SUPPLIED INFORMATION.

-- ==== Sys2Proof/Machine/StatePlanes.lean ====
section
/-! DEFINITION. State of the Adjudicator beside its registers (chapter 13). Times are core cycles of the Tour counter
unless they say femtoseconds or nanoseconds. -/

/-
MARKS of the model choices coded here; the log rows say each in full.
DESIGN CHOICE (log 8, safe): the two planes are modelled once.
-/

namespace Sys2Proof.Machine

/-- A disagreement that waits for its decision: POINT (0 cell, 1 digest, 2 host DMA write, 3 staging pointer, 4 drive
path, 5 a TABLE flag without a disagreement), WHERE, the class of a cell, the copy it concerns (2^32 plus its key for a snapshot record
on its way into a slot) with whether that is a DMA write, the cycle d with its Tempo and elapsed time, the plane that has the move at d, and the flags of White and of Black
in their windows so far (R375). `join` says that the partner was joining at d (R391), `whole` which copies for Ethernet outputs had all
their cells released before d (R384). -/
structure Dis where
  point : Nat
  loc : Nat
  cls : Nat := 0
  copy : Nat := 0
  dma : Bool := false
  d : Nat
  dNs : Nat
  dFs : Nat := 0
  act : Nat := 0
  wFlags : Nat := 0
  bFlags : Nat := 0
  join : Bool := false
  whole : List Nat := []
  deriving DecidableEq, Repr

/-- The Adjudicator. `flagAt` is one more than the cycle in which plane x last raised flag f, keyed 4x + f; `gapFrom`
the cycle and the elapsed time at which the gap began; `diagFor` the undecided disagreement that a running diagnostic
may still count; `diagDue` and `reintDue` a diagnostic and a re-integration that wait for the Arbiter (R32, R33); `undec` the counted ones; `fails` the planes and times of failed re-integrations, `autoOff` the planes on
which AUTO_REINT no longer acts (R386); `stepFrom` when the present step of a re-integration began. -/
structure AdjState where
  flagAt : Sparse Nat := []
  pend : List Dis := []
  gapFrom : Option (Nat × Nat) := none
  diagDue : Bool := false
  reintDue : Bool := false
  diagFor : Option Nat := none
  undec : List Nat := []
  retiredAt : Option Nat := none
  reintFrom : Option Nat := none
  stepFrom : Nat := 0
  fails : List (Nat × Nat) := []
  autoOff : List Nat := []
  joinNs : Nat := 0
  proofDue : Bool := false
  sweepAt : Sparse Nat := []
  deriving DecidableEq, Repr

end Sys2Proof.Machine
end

WORK ITEM.
Please find the lines in the data that contain the word "false" and copy them.

YOUR RESPONSE.
  dma : Bool := false
  join : Bool := false
  diagDue : Bool := false
  reintDue : Bool := false
  proofDue : Bool := false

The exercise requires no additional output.